How to Reduce the Size of Lossless Images

XL Converter

Update: I wrote XL Converter, which automates this process entirely. Just select “Smallest Lossless”.

Comparison

Here are sample results on what kind of savings you may expect from each format.

FormatFilesizeRuntime
PNG (Unoptimized)100%
PNG (Optimized)68.8%fast
WEBP54.6%fast
JPEG XL51.7%normal
JPEG XL (effort 9)46.4%very slow
Smaller filesize and faster runtime is better; Based on 105 samples (mostly screenshots)

Converter

The most popular converter is XnConvert.
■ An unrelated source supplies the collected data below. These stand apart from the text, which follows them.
theorem execWfiAll_keeps (cancelled : Bool) (s : State) : ∃ t, execWfiAll cancelled s = .next t ∧ Keeps s t := by
  refine ⟨_, rfl, ?_⟩
  iterate 60 all_goals try first
    | with_reducible first
      | assumption
      | exact Keeps.refl _
      | apply Keeps.trans ?_ (State.wfiAll_keeps ..)
      | apply Keeps.ite
      | apply Keeps.trans ?_ (Keeps.foldl (h := ?_) ..)
      | apply Keeps.trans ?_ (Keeps.foldlSnd (h := ?_) ..)
      | apply Keeps.trans ?_ (Keeps.foldlFst (h := ?_) ..)
    | exact ⟨(State.Canon.tile ‹_› _).1, (State.Canon.tile ‹_› _).2⟩
    | exact fun _ h => h
    | exact fun _ h => ⟨h.1, h.2⟩
    | exact fun _ h => ⟨h.1, h.2, h.3⟩
    | exact fun _ => ⟨id, rfl⟩
    | exact fun _ => Otp.Le.refl _
    | (intro x h; dsimp only; split <;> exact h)
    | refine fun _ => ?_
    | (lift_lets; intro xv; refine Keeps.via xv ?_ (fun hx => ?_); clear_value (hv : xv = _); subst hv; rotate_left; clear_value xv)
    | (lift_lets; intro xv; refine Keeps.viaTile xv ?_ (fun hx => ?_); clear_value (hv : xv = _); subst hv; rotate_left; clear_value xv)
    | (lift_lets; intro xv; refine Keeps.via2 xv ?_ (fun hx => ?_); clear_value (hv : xv = _); subst hv; rotate_left; clear_value xv)
    | (lift_lets; intro xv; refine Keeps.via1 xv ?_ (fun hx => ?_); clear_value (hv : xv = _); subst hv; rotate_left; clear_value xv)
    | (lift_lets; intro xv; refine Keeps.via22 xv ?_ (fun hx => ?_); clear_value (hv : xv = _); subst hv; rotate_left; clear_value xv)
    | (lift_lets; intro xv; refine Keeps.via222 xv ?_ (fun hx => ?_); clear_value (hv : xv = _); subst hv; rotate_left; clear_value xv)
    | (lift_lets; intro xv; clear_value xv)
    | split
    | (lift_lets; intro _)

theorem State.gateLoss_keeps (s : State) (n : Nat) : Keeps s (State.gateLoss s n) := by
  unfold State.gateLoss
  iterate 60 all_goals try first
    | with_reducible first
      | assumption
      | exact Keeps.refl _
      | apply Keeps.trans ?_ (State.zeroSlice_keeps ..)
      | apply Keeps.trans ?_ (State.macsecEnds_keeps ..)
      | apply Keeps.trans ?_ (State.modPort_keeps ..)
      | apply Keeps.ite
      | apply Keeps.trans ?_ (Keeps.foldl (h := ?_) ..)
      | apply Keeps.trans ?_ (Keeps.foldlSnd (h := ?_) ..)
      | apply Keeps.trans ?_ (Keeps.foldlFst (h := ?_) ..)
    | refine fun _ => ?_
    | (lift_lets; intro xv; refine Keeps.via xv ?_ (fun hx => ?_); clear_value (hv : xv = _); subst hv; rotate_left; clear_value xv)
    | (lift_lets; intro xv; refine Keeps.viaTile xv ?_ (fun hx => ?_); clear_value (hv : xv = _); subst hv; rotate_left; clear_value xv)
    | (lift_lets; intro xv; refine Keeps.via2 xv ?_ (fun hx => ?_); clear_value (hv : xv = _); subst hv; rotate_left; clear_value xv)
    | (lift_lets; intro xv; refine Keeps.via1 xv ?_ (fun hx => ?_); clear_value (hv : xv = _); subst hv; rotate_left; clear_value xv)
    | (lift_lets; intro xv; refine Keeps.via22 xv ?_ (fun hx => ?_); clear_value (hv : xv = _); subst hv; rotate_left; clear_value xv)
    | (lift_lets; intro xv; refine Keeps.via222 xv ?_ (fun hx => ?_); clear_value (hv : xv = _); subst hv; rotate_left; clear_value xv)
    | (lift_lets; intro xv; clear_value xv)
    | split
    | (lift_lets; intro _)
    | (refine Keeps.trans ?_ (Keeps.upd rfl rfl rfl rfl rfl rfl rfl rfl rfl rfl ?cn); case cn => (rintro ⟨⟨_, _, _, _, _⟩, ⟨_, _, _, _, _, _, _, _, _, _, _, _, _, _, _, _⟩⟩; constructor <;> constructor <;> dsimp only <;> first | with_reducible assumption | (with_reducible apply NatMap.wf_set; with_reducible assumption) | (unfold NatMap.modify; with_reducible apply NatMap.wf_set; with_reducible assumption) | (with_reducible apply NatMap.wf_mapVals; with_reducible assumption) | (with_reducible apply NatMap.wf_filter; with_reducible assumption) | (with_reducible apply writeGran_wf; with_reducible assumption) | (refine foldl_keeps (P := fun m => NatMap.wf _ m = true) (fun _ _ h => ?_) _ ?_ <;> first | with_reducible assumption | exact writeGran_wf _ _ _ h | exact NatMap.wf_set _ _ h) | rfl))

theorem State.domainGate_keeps (s : State) (n : Nat) : Keeps s (State.domainGate s n) := by
  unfold State.domainGate
  iterate 60 all_goals try first
    | with_reducible first
      | assumption
      | exact Keeps.refl _
      | apply Keeps.trans ?_ (State.modPwr_keeps (hf := ?_) ..)
      | apply Keeps.trans ?_ (State.gateLoss_keeps ..)
      | apply Keeps.ite
      | apply Keeps.trans ?_ (Keeps.foldl (h := ?_) ..)
      | apply Keeps.trans ?_ (Keeps.foldlSnd (h := ?_) ..)
      | apply Keeps.trans ?_ (Keeps.foldlFst (h := ?_) ..)
    | exact ⟨(State.Canon.tile ‹_› _).1, (State.Canon.tile ‹_› _).2⟩
    | exact fun _ h => h
    | exact fun _ h => ⟨h.1, h.2⟩
    | exact fun _ h => ⟨h.1, h.2, h.3⟩
    | exact fun _ => ⟨id, rfl⟩
    | exact fun _ => Otp.Le.refl _
    | (intro x h; dsimp only; split <;> exact h)
    | refine fun _ => ?_
    | (lift_lets; intro xv; refine Keeps.via xv ?_ (fun hx => ?_); clear_value (hv : xv = _); subst hv; rotate_left; clear_value xv)
    | (lift_lets; intro xv; refine Keeps.viaTile xv ?_ (fun hx => ?_); clear_value (hv : xv = _); subst hv; rotate_left; clear_value xv)
    | (lift_lets; intro xv; refine Keeps.via2 xv ?_ (fun hx => ?_); clear_value (hv : xv = _); subst hv; rotate_left; clear_value xv)
    | (lift_lets; intro xv; refine Keeps.via1 xv ?_ (fun hx => ?_); clear_value (hv : xv = _); subst hv; rotate_left; clear_value xv)
    | (lift_lets; intro xv; refine Keeps.via22 xv ?_ (fun hx => ?_); clear_value (hv : xv = _); subst hv; rotate_left; clear_value xv)
    | (lift_lets; intro xv; refine Keeps.via222 xv ?_ (fun hx => ?_); clear_value (hv : xv = _); subst hv; rotate_left; clear_value xv)
    | (lift_lets; intro xv; clear_value xv)
    | split
    | (lift_lets; intro _)
    | (refine Keeps.trans ?_ (Keeps.upd rfl rfl rfl rfl rfl rfl rfl rfl rfl rfl ?cn); case cn => (rintro ⟨⟨_, _, _, _, _⟩, ⟨_, _, _, _, _, _, _, _, _, _, _, _, _, _, _, _⟩⟩; constructor <;> constructor <;> dsimp only <;> first | with_reducible assumption | (with_reducible apply NatMap.wf_set; with_reducible assumption) | (unfold NatMap.modify; with_reducible apply NatMap.wf_set; with_reducible assumption) | (with_reducible apply NatMap.wf_mapVals; with_reducible assumption) | (with_reducible apply NatMap.wf_filter; with_reducible assumption) | (with_reducible apply writeGran_wf; with_reducible assumption) | (refine foldl_keeps (P := fun m => NatMap.wf _ m = true) (fun _ _ h => ?_) _ ?_ <;> first | with_reducible assumption | exact writeGran_wf _ _ _ h | exact NatMap.wf_set _ _ h) | rfl))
It’s robust, easy to use and features some quality of life improvements you might need.

You change the format by going to the Output tab. In the settings, you will find the lossless mode.

You should enable “Use multiple CPU Cores” for faster transcoding. Keep at least 1 core unused to avoid freezes.

Note for Linux users: use the JPEG XL binaries instead.

Now, I will discuss what format you should choose and why.

JPEG XL

If you don’t care about compatibility and just want the smallest possible size, you should use JPEG XL. It will work well for archival purposes.

The tradeoff is you will need a compatible program to open it (like XnViewMP). Web browsers won’t open it.

Optimization

You can save extra ~5% of the filesize by increasing the effort. Transcoding will take over 10 times longer so it’s not recommended.

Go to the format settings and set “compression” to 9. The default is 7.

WEBP

Use this format If you’re planning on displaying lossless images in browser. The caveat is the images cannot be larger than 16384 pixels in any dimension.

I tried to use AVIF for this purpose, but the size often ended up being 2 – 3 times larger than the original PNG.

Optimization

You can save additional ~3% of the filesize by changing the method. Again, it will make transcoding much slower so it’s not recommended.

Go to the format settings and change the method from 4 to 6.

PNG Optimizations

If you desperately need to keep the files in PNG, you can still shave off some filesize by recompressing it.

MethodFilesizeRuntime
Zopfli (advpng)91.1%very slow
OxiPNG -o 468.8%fast
Smaller filesize and faster runtime is better; Based on 105 samples (mostly screenshots)

Zopfli

Download advpng and install it in your system PATH. Here is how to use it:

advpng -z4 source.png

This is how you recompress all PNGs in your directory.

advpng -z4 *.png

Zopfli takes a much longer time to transcode than JPEG XL or WEBP.

OxiPNG

OxiPNG is much faster than Zopfli and will shrink your PNGs more.

However, it can reduce bit depth, color type and palette. If you don’t want to alter those, stick with Zopfli.

Install OxiPNG to your system PATH. You use it like this:

oxipng -o 4 source.png

Batch transcoding works the same way as it does in advpng

oxipng -o 4 *.png

You can set the compression higher (-o max), but it rarely produces better results and is much slower.

There is also the -Z flag that may save you addition 1% – 2%, but it’s so slow, it’s hardly worth it.